Palpitan otros corazones a tu lado, mientras vos sentís tus manos ausentes de coraje cerrarse en puño, al mismo tiempo que dentro de tus venas algo corre raudamente tratando de gritarte que ya es muy tarde o muy temprano, que el momento ha llegado o se ha ido, que nunca llega la hora del grito ahogado tratando de decir la verdad, que esa bocanada de aire que buscás a la noche luego de una pesadilla es el aliento de él, que su mirada sobre tus ojos es lo que añorás, pero que te morís de miedo; y dosificás la nada, cortás las horas en pedacitos y los guardás en una cajita, sumando y sumando días sin que pase nada.

Entonces, confirmada la decepción de tu inacción cobarde, inclinás y escondés la cabeza entre las rodillas, como cuando eras chica, y llorás con hipo, hinchás tus ojos, bebés la sal de tus lágrimas, crees morir pero no pasa nada.

Mientras escribo esto, en una tarde nublada y destemplada donde conozco ya demasiado sobre la vida de las hormigas que se trepan al jazmín descaradamente,  siento que es el momento de decirle qué sueño, y de contarle que en su casa fui más feliz que en cualquier otro lugar del planeta, que ese mini cosmos es un paraíso lleno de colores para mí y adoro cada recoveco que esa estancia, que las horas no pasan, o sí y muy rápido, que sé lo que deseo pero no me animo a plasmarlo en un lienzo por temor a errar con los colores.

Qué pasaría si hecho a perder el paisaje y los árboles de ahora en más nunca vuelven a tener un otoño o se esfuman los círculos de luz que se forman alrededor de la luna debido a no sé que fenómenos meteorológicos?
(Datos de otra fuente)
/-- It may start: nothing is before it. -/
theorem Chip.mayStart_holding {k : Chip} {c : Nat} {p : Prep} (hf : (k.cluster c).enginesFree = true)
    (hd : (match p.op with | .zdrain _ _ _ _ _ _ => ((k.cluster c).munit p.eng).drain.isNone | _ => true) = true) :
    (k.updCluster c (·.holding p)).mayStart c p.eng { no := (k.cluster c).nextNo, op := p.op } = true := by
  obtain ⟨hq, hqs, hcl, hws⟩ := Cluster.enginesFree_iff.mp hf
  have hs := Cluster.stores_of_quiet hq
  have hm := Cluster.noteMode_eq (k.cluster c) p
  have hno : ∀ a ∈ p.claims (k.cluster c).nextNo, a.no = (k.cluster c).nextNo ∧ a.eng = p.eng := by
    intro a ha
    obtain ⟨e, -, rfl⟩ := List.mem_map.mp ha
    exact ⟨rfl, rfl⟩
  unfold Chip.mayStart
  simp only [Chip.cluster_upd_self, Bool.and_eq_true, Bool.not_eq_true']
  refine ⟨⟨⟨⟨?_, ?_⟩, ?_⟩, ?_⟩, ?_⟩
  · unfold Cluster.gated Cluster.holding; rw [hm]; simp [Cluster.issued, hws]
  · unfold Cluster.claimBlocked
    rw [List.any_eq_false]
    intro a ha
    have hb : ((k.cluster c).holding p).claims = p.claims (k.cluster c).nextNo := rfl
    simp only [hb, Bool.not_eq_true, List.any_eq_false]
    intro b hb2
    obtain ⟨h1, h2⟩ := hno b hb2
    simp [h1, h2]
  · unfold Chip.storeBlocked
    rw [List.any_eq_false]
    intro a ha
    rw [Chip.cluster_upd_self]
    have hst : ((k.cluster c).holding p).stores = [] := by unfold Cluster.holding; rw [hm]; exact hs
    simp [hst]
  · unfold Cluster.regBlocked
    split
    · rfl
    · rw [List.any_eq_false]
      intro e' he'
      have hqq : ((k.cluster c).holding p).queues = [(p.eng, [({ no := (k.cluster c).nextNo, op := p.op } : EngEnt)])] := rfl
      rw [hqq]
      by_cases h : e' = p.eng
      · simp [h]
      · have h2 : ¬ p.eng = e' := fun h' => h h'.symm
        simp [tblGet, h, h2]
  · split
    · rename_i h; rw [h] at hd
      have : ((k.cluster c).holding p).munits = (k.cluster c).munits := by
        unfold Cluster.holding Cluster.noteMode; rw [h]; rfl
      rw [this]; exact hd
    · rfl

/-- The cluster after its one operation has left its queue and its claims have gone. -/
theorem Cluster.free_again {x : Cluster} {p : Prep} {y : Cluster} (hq : x.queues = []) (hc : x.claims = [])
    (h1 : y.queues = [(p.eng, [({ no := x.nextNo, op := p.op } : EngEnt)])]) (h2 : y.claims = p.claims x.nextNo) :
    ({ y with queues := tblMod [] y.queues p.eng (fun q => q.drop 1) } : Cluster).release x.nextNo p.eng =
      { y with queues := x.queues, claims := x.claims } := by
  have hr : (p.claims x.nextNo).filter (fun a => !(a.no = x.nextNo && a.eng = p.eng)) = [] := by
    rw [List.filter_eq_nil_iff]
    intro a ha
    obtain ⟨e, -, rfl⟩ := List.mem_map.mp ha
    simp [mkClaim]
  unfold Cluster.release
  simp only [h1, h2, hr, hq, hc]
  simp [tblMod, tblPut, tblGet, tblDel]

/-! ## Operands that pass -/

theorem Cluster.prepMatrix_of_ok {x : Cluster} {m : Matrix} (h : x.matrixOk m = true) : x.prepMatrix m = .ok (x.matrixPrep m) := by
  cases m with
  | mma cx f =>
    simp only [Cluster.matrixOk, Bool.and_eq_true, Bool.or_eq_true, Bool.not_eq_true', decide_eq_true_eq] at h
    obtain ⟨⟨⟨⟨h1, h2⟩, h3⟩, h4, h5, h6⟩, h7⟩ := h
    have e2 : (mxScaled f.fmtA.toNat && !(splitRsc (x.reg f.rsc)).2.2) = false := by
      rcases h2 with h2 | h2 <;> simp [h2]
    have e5 : ¬ 65536 < (x.reg f.rk).toNat := by omega
    have e4 : (x.reg f.rk).toNat ≠ 0 := by omega
    simp only [Cluster.prepMatrix, h1, e2, h3, h6, e4, e5]
    rcases h7 with h7 | h7 <;> simp [h7]
  | zdrain f =>
    simp only [Cluster.matrixOk, Bool.and_eq_true, Bool.not_eq_true'] at h
    obtain ⟨⟨h1, h2⟩, h3⟩ := h
    simp only [Cluster.prepMatrix, List.cons_append, List.nil_append, h1, h2, h3]
    simp
  | zload f =>
    simp only [Cluster.matrixOk, Bool.and_eq_true] at h
    simp [Cluster.prepMatrix, h.1, h.2]
  | mcfg f => rfl

theorem Cluster.prepVector_of_ok {x : Cluster} {op : VOp} {f : VecF} (h : x.vectorOk op f = true) :
    x.prepVector op f = .ok (x.vectorPrep op f) := by
  simp only [Cluster.vectorOk, Bool.or_eq_true, Bool.not_eq_true', Bool.and_eq_true] at h
  rcases h with h | ⟨h1, h2⟩
  · simp [Cluster.prepVector, h]
  · simp [Cluster.prepVector, h1, h2]

theorem Cluster.prepLut_of_ok {x : Cluster} {vs : SReg} (h : x.lutOk vs = true) :
    x.prepSfu (.lutLd vs) = some (.ok (x.lutPrep vs)) := by
  simp only [Cluster.lutOk, Bool.and_eq_true] at h
  simp [Cluster.prepSfu, h.1, h.2]

/-! ## What an engine finds -/

theorem Cluster.holding_movers (x : Cluster) (p : Prep) : (x.holding p).movers = x.movers := by
  unfold Cluster.holding; rw [Cluster.noteMode_eq]; rfl

theorem Cluster.holding_vunits (x : Cluster) (p : Prep) : (x.holding p).vunits = x.vunits := by
  unfold Cluster.holding; rw [Cluster.noteMode_eq]; rfl

theorem Cluster.holding_rest (x : Cluster) (p : Prep) :
    (x.holding p).zones = x.zones ∧ (x.holding p).dim = x.dim ∧ (x.holding p).lut = x.lut := by
  unfold Cluster.holding; rw [Cluster.noteMode_eq]; exact ⟨rfl, rfl, rfl⟩

theorem Cluster.redirect_holding (x : Cluster) (p : Prep) (o : Nat) : (x.holding p).redirect o = x.redirect o := by
  unfold Cluster.redirect Cluster.zone; rw [(Cluster.holding_rest x p).1]

theorem Chip.storeByte_holding (k : Chip) (c : Nat) (p : Prep) (a : Nat) :
    (k.updCluster c (·.holding p)).storeByte c a = k.storeByte c a := by
  unfold Chip.storeByte Chip.ownByte
  rw [Chip.cluster_upd_self, Cluster.redirect_holding, (Cluster.holding_rest (k.cluster c) p).2.1, Chip.byte_updCluster]

theorem Chip.consumesPoison_holding (k : Chip) (c : Nat) (p : Prep) (op : EngOp) :
    (k.updCluster c (·.holding p)).consumesPoison c op = k.consumesPoison c op := by
  have hr : ∀ o n, (k.updCluster c (·.holding p)).runPoison c o n = k.runPoison c o n := by
    intro o n
    simp [Chip.runPoison, Chip.storePoison, Chip.poisoned, Cluster.redirect_holding]
  have hv : ∀ u, ((k.updCluster c (·.holding p)).cluster c).vunit u = (k.cluster c).vunit u := by
    intro u; rw [Chip.cluster_upd_self]; unfold Cluster.vunit; rw [Cluster.holding_vunits]
  unfold Chip.consumesPoison
  simp only [hr, hv]

/-! ## From issue to the end -/

theorem Chip.errored_holding {k : Chip} {c : Nat} {p : Prep} (he : (k.cluster c).errored = false) :
    ((k.cluster c).holding p).errored = false := by
  unfold Cluster.holding; rw [Cluster.noteMode_eq]; exact he
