-- ==== Sys2Proof/Laws/Memory.lean ====
section
/-! SUPPORT. Memory: what a read finds after a write, and that every write keeps the canonical form. -/

namespace Sys2Proof.Machine

/-! ## Bytes of a number -/

@[simp] theorem toBytes_length (n x : Nat) : (toBytes n x).length = n := by
  induction n generalizing x with
  | zero => rfl
  | succ n ih => simp [toBytes, ih]

theorem toBytes_getD (n x i : Nat) (h : i < n) : (toBytes n x).getD i 0 = BitVec.ofNat 8 (x / 256 ^ i) := by
  induction n generalizing x i with
  | zero => omega
  | succ n ih =>
    cases i with
    | zero => simp [toBytes]
    | succ i =>
      have := ih (x / 256) i (by omega)
      simp only [toBytes, List.getD_cons_succ, this, Nat.div_div_eq_div_mul, Nat.pow_succ, Nat.mul_comm]

/-! ## A read after a write -/

theorem tblGet_putBytes (m : SMap Byte) (la : Nat) (bs : Bytes) (a : Nat) :
    tblGet 0 (putBytes m la bs) a = if la ≤ a ∧ a < la + bs.length then bs.getD (a - la) 0 else tblGet 0 m a := by
  induction bs generalizing m la with
  | nil => simp only [putBytes, List.length_nil]; rw [if_neg (by omega)]
  | cons b bs ih =>
    rw [putBytes, ih, List.length_cons]
    by_cases h : la + 1 ≤ a ∧ a < la + 1 + bs.length
    · rw [if_pos h, if_pos (by omega)]
      have : a - la = (a - (la + 1)) + 1 := by omega
      rw [this, List.getD_cons_succ]
    · rw [if_neg h, tblGet_put]
      by_cases he : a = la
      · rw [if_pos he, if_pos (by omega)]; subst he; simp
      · rw [if_neg he, if_neg (by omega)]

/-- A byte of memory after a run of bytes is stored. -/
theorem Chip.byte_poke (k : Chip) (la : Nat) (bs : Bytes) (a : Nat) :
    (k.poke la bs).byte a = if la ≤ a ∧ a < la + bs.length then bs.getD (a - la) 0 else k.byte a :=
  tblGet_putBytes k.mem la bs a

@[simp] theorem Chip.byte_setPoison (k : Chip) (l : Nat) (p : Bool) (a : Nat) : (k.setPoison l p).byte a = k.byte a := rfl

theorem Chip.foldl_setPoison_mem (ls : List Nat) (f : Chip → Nat → Bool) (k : Chip) :
    (ls.foldl (fun k l => k.setPoison l (f k l)) k).mem = k.mem := by
  induction ls generalizing k with
  | nil => rfl
  | cons l ls ih => exact (ih _).trans rfl

/-- A byte of memory after a write by any agent. -/
theorem Chip.byte_writeMem (k : Chip) (la : Nat) (bs : Bytes) (p : Bool) (a : Nat) :
    (k.writeMem la bs p).byte a = if la ≤ a ∧ a < la + bs.length then bs.getD (a - la) 0 else k.byte a := by
  have h : (k.writeMem la bs p).mem = (k.poke la bs).mem := Chip.foldl_setPoison_mem _ _ _
  unfold Chip.byte; rw [h]; exact Chip.byte_poke k la bs a

/-- A byte of memory after a number is stored, lowest byte first. -/
theorem Chip.byte_writeNat (k : Chip) (la n v : Nat) (p : Bool) (a : Nat) :
    (k.writeMem la (toBytes n v) p).byte a =
      if la ≤ a ∧ a < la + n then BitVec.ofNat 8 (v / 256 ^ (a - la)) else k.byte a := by
  rw [Chip.byte_writeMem, toBytes_length]
  split
  · rw [toBytes_getD _ _ _ (by omega)]
  · rfl

theorem Chip.foldl_setPoison_eq (ls : List Nat) (f : Chip → Nat → Bool) (k : Chip) :
    ls.foldl (fun k l => k.setPoison l (f k l)) k =
      { k with poison := (ls.foldl (fun k l => k.setPoison l (f k l)) k).poison } := by
  induction ls generalizing k with
  | nil => rfl
  | cons l ls ih => simp only [List.foldl_cons]; rw [ih]; rfl

/-- A write by any agent changes memory bytes and poison only, and notes the write at prepared descriptors. -/
theorem Chip.writeMem_eq (k : Chip) (la : Nat) (bs : Bytes) (p : Bool) :
    k.writeMem la bs p = { k with
      mem := putBytes k.mem la bs, poison := (k.writeMem la bs p).poison,
      watch := k.watch.map (·.note la bs.length) } := by
  unfold Chip.writeMem
  exact Chip.foldl_setPoison_eq _ _ _

/-! ## Canonical form -/

/-- The canonical form of the bytes and the poison of memory. -/
def Chip.memWf (k : Chip) : Bool := tblWf 0 k.mem && tblWf false k.poison

theorem tblWf_putBytes (m : SMap Byte) (la : Nat) (bs : Bytes) (h : tblWf 0 m = true) :
    tblWf 0 (putBytes m la bs) = true := by
  induction bs generalizing m la with
  | nil => exact h
  | cons b bs ih => exact ih _ _ (tblWf_put 0 m la b h)

theorem Chip.memWf_poke (k : Chip) (la : Nat) (bs : Bytes) (h : k.memWf = true) : (k.poke la bs).memWf = true := by
  simp only [Chip.memWf, Bool.and_eq_true] at h ⊢
  exact ⟨tblWf_putBytes _ _ _ h.1, h.2⟩

theorem Chip.memWf_setPoison (k : Chip) (l : Nat) (p : Bool) (h : k.memWf = true) : (k.setPoison l p).memWf = true := by
  simp only [Chip.memWf, Bool.and_eq_true] at h ⊢
  exact ⟨h.1, tblWf_put false _ _ _ h.2⟩

theorem Chip.memWf_foldl_setPoison (ls : List Nat) (f : Chip → Nat → Bool) (k : Chip) (h : k.memWf = true) :
    (ls.foldl (fun k l => k.setPoison l (f k l)) k).memWf = true := by
  induction ls generalizing k with
  | nil => exact h
  | cons l ls ih => exact ih _ (Chip.memWf_setPoison _ _ _ h)

theorem Chip.memWf_writeMem (k : Chip) (la : Nat) (bs : Bytes) (p : Bool) (h : k.memWf = true) :
    (k.writeMem la bs p).memWf = true := Chip.memWf_foldl_setPoison _ _ _ (Chip.memWf_poke _ _ _ h)

theorem Chip.memWf_writeLine (k : Chip) (l : Nat) (d : LineData) (p : Bool) (h : k.memWf = true) :
    (k.writeLine l d p).memWf = true := Chip.memWf_setPoison _ _ _ (Chip.memWf_poke _ _ _ h)

theorem Chip.memWf_mergeLine (k : Chip) (l : Nat) (m : BitVec 128) (d : LineData) (p : Bool) (h : k.memWf = true) :
    (k.mergeLine l m d p).memWf = true := by
  unfold Chip.mergeLine
  refine Chip.memWf_setPoison _ _ _ ?_
  generalize List.range 128 = is
  induction is generalizing k with
  | nil => exact h
  | cons i is ih =>
    refine ih _ ?_
    beta_reduce
    split
    · exact Chip.memWf_poke _ _ _ h
    · exact h

theorem Chip.memWf_reset : Chip.reset.memWf = true := rfl

end Sys2Proof.Machine
end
O si la primavera no llegara nunca más y en la huerta donde se usualmente despiertan las hierbas a la nueva vida, sólo quedara tierra reseca y resquebrajada?

Qué pasaría si me bebo todo el coraje y voy a golpear suavemente su puerta… y si él está… comenzar a balbucear, o lo que es peor: olvidar el idioma y quedarme muda y rígida como una estatua de sal, y morir allí parada.

Qué pasaría si me animo y le cuento que vi las señales y que todas me llevaron hasta allí, pero escucho que estaba equivocada… qué pasaría si el pasaje en tren que lleva en su bolsillo izquierdo lo lleva muy lejos de mí.